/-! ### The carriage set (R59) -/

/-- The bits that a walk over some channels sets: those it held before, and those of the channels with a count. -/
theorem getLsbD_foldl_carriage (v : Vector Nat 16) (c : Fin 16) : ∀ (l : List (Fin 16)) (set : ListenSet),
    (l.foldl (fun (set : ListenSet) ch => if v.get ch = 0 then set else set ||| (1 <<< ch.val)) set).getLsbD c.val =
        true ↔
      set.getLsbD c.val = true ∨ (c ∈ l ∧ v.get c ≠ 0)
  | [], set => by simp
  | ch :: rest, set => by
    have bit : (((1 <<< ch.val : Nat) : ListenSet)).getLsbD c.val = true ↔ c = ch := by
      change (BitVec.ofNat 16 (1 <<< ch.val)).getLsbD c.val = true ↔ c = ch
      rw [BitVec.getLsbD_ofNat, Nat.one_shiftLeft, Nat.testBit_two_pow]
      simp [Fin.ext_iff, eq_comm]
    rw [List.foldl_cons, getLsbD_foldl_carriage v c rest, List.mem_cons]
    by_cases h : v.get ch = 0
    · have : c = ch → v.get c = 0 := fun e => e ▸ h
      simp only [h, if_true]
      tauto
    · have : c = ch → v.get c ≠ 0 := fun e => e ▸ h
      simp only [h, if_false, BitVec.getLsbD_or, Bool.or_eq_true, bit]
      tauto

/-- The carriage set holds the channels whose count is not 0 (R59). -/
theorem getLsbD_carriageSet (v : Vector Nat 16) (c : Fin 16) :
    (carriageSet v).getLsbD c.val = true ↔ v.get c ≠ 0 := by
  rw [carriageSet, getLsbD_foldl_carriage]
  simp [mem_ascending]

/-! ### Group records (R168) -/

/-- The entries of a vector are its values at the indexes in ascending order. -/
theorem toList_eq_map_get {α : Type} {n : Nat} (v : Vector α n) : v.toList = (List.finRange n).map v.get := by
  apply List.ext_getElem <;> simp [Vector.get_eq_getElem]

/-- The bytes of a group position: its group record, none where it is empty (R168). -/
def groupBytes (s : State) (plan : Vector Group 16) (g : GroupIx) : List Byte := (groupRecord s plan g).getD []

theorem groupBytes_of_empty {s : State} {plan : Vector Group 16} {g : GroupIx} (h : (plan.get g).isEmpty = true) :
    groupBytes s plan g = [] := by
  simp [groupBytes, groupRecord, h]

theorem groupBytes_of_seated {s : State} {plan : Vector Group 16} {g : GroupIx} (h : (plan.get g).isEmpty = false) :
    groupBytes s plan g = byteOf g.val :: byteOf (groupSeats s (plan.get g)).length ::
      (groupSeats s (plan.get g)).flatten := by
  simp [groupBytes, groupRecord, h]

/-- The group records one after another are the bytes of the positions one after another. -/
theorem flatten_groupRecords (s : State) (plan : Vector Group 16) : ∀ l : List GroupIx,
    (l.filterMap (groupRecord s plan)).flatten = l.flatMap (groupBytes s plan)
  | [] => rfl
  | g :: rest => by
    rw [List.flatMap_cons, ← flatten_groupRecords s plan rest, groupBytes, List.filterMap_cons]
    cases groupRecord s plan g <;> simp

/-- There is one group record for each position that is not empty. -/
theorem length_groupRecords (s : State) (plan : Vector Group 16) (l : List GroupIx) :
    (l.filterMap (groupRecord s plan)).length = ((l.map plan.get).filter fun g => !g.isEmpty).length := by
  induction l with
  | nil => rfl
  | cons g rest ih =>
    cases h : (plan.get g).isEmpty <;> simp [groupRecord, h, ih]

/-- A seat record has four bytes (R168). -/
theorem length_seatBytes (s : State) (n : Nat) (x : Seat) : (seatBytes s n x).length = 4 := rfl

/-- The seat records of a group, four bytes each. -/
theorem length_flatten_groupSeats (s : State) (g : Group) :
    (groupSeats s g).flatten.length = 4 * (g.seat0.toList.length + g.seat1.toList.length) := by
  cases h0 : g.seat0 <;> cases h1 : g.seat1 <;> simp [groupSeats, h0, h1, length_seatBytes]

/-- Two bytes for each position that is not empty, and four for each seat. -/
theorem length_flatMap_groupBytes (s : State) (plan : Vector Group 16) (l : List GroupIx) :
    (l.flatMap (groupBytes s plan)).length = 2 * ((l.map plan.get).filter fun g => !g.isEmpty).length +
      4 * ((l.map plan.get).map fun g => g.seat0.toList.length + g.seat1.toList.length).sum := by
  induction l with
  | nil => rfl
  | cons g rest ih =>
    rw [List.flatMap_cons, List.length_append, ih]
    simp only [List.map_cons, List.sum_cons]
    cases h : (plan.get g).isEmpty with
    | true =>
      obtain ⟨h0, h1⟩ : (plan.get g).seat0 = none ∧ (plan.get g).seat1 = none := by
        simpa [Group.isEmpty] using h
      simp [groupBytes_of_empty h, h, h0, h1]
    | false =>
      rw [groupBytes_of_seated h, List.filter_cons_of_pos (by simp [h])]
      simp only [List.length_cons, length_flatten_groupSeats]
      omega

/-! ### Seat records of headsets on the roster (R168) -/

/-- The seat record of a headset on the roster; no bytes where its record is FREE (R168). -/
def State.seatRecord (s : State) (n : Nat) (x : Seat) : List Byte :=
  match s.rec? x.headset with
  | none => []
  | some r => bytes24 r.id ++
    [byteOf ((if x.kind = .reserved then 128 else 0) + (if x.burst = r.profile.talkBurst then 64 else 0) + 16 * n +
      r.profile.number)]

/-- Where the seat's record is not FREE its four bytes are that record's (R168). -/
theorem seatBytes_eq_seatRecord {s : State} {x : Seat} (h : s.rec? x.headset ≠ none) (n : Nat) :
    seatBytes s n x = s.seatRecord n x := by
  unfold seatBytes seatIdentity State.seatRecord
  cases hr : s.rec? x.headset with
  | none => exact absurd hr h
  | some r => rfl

* _INSTRUCTIONS FOR THE TASK_
Looking at the data above, return every line from the one with "match s.rec? x.headset with" down to the one with "seatBytes s n x = s.seatRecord n x := by", exactly and inclusively.

* _RESPONSE TO THIS EXERCISE_
  match s.rec? x.headset with
  | none => []
  | some r => bytes24 r.id ++
    [byteOf ((if x.kind = .reserved then 128 else 0) + (if x.burst = r.profile.talkBurst then 64 else 0) + 16 * n +
      r.profile.number)]

/-- Where the seat's record is not FREE its four bytes are that record's (R168). -/
theorem seatBytes_eq_seatRecord {s : State} {x : Seat} (h : s.rec? x.headset ≠ none) (n : Nat) :
    seatBytes s n x = s.seatRecord n x := by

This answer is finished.